- What you will do -
Once the line containing "active := l.active" is found in the entries below, restate it and each following line word for word, stopping after the line containing "def Ck4.readLinesAnswer (p".

Collected data entries:
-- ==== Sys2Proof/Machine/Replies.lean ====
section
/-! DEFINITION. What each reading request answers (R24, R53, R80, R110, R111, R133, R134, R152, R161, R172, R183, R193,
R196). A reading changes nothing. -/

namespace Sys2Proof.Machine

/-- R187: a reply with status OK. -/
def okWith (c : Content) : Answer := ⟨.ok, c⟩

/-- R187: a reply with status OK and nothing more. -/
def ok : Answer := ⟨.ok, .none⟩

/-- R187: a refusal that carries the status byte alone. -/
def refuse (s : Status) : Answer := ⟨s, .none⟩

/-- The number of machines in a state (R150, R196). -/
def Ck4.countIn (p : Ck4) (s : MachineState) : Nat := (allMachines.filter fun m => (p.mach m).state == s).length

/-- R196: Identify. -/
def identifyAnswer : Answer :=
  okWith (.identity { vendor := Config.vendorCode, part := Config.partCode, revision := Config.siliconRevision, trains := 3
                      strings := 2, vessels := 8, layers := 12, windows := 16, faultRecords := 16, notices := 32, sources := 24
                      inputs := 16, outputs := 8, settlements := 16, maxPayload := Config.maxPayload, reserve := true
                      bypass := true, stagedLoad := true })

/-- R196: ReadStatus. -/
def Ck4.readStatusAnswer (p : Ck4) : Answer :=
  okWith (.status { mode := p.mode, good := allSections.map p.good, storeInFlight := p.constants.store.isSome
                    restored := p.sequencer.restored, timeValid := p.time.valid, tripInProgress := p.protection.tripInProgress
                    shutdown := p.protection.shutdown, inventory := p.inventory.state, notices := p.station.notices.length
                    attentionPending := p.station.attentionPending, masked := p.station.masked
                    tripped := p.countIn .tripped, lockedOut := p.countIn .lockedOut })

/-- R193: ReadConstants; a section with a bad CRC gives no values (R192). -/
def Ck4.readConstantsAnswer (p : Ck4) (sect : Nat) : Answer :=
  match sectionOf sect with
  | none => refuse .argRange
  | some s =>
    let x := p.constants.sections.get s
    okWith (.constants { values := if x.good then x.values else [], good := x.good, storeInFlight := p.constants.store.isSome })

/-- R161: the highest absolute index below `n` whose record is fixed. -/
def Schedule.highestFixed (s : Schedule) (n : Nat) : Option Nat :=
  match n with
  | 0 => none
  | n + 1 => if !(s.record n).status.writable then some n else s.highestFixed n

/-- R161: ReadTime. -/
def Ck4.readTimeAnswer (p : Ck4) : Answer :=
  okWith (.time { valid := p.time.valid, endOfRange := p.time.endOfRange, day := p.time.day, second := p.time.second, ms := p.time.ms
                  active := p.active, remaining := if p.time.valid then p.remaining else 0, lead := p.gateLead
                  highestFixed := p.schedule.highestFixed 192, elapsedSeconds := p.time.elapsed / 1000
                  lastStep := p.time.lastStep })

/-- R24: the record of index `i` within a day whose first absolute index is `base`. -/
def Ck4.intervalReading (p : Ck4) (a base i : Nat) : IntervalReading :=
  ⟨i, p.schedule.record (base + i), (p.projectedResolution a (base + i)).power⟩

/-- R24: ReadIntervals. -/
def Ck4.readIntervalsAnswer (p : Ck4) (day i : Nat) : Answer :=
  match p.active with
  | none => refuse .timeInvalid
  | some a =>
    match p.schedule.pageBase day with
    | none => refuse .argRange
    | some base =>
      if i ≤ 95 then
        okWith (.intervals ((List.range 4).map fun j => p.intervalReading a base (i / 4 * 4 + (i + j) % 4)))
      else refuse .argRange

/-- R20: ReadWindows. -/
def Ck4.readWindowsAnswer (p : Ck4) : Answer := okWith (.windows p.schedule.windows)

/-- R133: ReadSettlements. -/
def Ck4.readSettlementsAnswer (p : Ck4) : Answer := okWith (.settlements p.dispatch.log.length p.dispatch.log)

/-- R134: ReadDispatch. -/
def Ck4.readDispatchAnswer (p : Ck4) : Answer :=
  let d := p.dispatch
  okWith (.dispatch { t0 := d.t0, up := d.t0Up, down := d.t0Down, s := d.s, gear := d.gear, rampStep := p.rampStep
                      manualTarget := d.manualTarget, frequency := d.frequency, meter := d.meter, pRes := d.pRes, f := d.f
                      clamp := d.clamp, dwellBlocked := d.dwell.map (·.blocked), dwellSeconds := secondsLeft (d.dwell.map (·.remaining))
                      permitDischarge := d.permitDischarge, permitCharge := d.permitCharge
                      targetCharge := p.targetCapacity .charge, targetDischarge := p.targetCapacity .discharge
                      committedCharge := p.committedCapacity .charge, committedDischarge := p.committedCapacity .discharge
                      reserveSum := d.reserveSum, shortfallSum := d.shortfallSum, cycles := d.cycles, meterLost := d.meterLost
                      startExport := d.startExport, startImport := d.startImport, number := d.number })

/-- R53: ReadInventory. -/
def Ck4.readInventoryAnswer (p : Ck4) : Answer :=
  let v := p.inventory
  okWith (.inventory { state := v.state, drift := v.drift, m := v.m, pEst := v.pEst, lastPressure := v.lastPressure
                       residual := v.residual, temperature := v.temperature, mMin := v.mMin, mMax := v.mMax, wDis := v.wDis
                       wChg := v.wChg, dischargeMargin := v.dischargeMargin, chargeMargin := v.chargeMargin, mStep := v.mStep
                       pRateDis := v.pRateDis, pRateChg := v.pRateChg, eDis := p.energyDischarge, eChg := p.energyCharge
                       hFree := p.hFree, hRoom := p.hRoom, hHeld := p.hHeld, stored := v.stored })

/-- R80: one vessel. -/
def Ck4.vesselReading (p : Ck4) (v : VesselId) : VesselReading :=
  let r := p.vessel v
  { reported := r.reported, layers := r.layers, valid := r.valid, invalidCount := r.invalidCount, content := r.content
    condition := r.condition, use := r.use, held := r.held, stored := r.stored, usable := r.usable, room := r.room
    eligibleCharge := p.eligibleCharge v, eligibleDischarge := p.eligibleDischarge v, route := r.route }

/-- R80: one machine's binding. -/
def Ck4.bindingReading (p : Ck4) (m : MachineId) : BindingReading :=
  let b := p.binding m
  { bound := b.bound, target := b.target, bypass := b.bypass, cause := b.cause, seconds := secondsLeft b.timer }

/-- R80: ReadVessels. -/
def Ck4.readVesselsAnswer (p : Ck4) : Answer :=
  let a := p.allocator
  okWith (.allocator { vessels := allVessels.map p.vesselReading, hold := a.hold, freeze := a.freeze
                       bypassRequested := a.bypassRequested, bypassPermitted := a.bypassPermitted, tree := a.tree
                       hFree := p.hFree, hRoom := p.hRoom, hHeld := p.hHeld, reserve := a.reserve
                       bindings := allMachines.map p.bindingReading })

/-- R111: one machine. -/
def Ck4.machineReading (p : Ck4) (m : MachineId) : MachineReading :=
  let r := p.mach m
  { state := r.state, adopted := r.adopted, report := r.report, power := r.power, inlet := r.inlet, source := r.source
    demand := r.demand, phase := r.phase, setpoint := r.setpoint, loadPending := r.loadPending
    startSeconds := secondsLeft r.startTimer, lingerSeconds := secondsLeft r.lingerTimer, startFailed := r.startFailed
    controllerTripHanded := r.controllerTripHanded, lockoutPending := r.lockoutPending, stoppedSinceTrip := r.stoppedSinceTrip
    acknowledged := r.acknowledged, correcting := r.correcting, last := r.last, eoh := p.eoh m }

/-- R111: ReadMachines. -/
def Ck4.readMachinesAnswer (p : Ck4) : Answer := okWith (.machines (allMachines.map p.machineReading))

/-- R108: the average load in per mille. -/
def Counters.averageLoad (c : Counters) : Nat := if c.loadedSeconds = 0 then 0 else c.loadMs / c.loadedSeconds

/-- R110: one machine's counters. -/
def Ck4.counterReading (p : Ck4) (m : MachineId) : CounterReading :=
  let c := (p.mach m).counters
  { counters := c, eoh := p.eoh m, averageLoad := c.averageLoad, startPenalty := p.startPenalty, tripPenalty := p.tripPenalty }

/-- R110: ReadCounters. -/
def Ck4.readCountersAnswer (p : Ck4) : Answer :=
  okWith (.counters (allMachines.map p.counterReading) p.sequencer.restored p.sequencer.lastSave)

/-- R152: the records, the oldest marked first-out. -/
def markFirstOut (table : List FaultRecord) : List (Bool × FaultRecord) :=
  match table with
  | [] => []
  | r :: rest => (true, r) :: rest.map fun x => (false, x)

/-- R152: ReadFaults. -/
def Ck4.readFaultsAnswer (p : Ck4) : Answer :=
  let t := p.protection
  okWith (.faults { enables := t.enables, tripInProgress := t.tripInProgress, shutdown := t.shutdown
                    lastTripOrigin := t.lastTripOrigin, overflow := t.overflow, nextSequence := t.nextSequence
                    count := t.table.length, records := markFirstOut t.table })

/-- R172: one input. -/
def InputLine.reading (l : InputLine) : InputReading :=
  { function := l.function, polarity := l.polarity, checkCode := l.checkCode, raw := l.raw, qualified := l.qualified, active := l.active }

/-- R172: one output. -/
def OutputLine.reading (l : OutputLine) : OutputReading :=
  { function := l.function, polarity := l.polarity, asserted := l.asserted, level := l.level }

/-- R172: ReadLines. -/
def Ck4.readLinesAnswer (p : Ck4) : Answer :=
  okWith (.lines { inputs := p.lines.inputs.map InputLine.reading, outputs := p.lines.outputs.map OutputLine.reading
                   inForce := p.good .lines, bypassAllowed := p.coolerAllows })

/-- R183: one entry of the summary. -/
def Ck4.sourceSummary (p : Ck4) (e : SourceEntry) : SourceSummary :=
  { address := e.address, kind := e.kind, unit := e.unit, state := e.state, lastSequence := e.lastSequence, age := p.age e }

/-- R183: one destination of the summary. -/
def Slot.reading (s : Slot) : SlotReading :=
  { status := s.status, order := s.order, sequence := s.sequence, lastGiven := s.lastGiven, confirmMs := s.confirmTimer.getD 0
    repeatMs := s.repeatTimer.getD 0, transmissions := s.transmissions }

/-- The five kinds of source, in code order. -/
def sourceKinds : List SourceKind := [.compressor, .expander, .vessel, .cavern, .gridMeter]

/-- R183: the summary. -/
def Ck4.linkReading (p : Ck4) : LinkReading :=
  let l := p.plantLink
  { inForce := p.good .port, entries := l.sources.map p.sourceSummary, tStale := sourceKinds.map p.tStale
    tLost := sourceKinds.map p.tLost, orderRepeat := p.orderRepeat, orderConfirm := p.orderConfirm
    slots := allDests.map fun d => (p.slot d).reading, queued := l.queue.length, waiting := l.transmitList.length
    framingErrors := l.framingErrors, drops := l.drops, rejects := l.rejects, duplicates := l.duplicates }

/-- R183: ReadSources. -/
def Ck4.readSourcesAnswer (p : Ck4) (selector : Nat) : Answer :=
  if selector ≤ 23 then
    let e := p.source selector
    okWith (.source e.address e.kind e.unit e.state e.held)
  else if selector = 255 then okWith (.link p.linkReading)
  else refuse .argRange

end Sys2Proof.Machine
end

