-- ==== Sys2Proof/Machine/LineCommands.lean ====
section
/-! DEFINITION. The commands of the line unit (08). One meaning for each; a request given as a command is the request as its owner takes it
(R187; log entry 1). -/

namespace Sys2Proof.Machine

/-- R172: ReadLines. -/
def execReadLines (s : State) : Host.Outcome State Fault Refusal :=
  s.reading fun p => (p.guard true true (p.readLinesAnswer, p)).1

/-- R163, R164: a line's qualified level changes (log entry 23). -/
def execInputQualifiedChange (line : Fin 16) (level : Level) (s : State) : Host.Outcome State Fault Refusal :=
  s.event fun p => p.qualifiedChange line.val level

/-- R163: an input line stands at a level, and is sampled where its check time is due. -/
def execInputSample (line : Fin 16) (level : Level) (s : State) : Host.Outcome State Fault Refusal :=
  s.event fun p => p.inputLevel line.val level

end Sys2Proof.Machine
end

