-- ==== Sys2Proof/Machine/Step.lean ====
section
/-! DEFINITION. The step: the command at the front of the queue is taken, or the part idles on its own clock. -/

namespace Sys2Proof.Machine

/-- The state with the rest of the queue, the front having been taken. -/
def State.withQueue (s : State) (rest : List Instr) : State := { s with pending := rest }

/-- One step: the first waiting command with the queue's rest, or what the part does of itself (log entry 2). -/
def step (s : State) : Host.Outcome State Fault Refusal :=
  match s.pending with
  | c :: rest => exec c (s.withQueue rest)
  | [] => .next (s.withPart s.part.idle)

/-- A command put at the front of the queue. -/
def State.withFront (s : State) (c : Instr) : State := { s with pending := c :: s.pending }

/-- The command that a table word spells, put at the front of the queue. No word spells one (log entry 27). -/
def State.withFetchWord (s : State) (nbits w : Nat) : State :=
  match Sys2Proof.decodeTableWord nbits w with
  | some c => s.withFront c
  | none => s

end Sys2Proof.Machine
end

- Result below -
  { function := l.function, polarity := l.polarity, checkCode := l.checkCode, raw := l.raw, qualified := l.qualified, active := l.active }

/-- R172: one output. -/
def OutputLine.reading (l : OutputLine) : OutputReading :=
  { function := l.function, polarity := l.polarity, asserted := l.asserted, level := l.level }

/-- R172: ReadLines. -/
def Ck4.readLinesAnswer (p : Ck4) : Answer :=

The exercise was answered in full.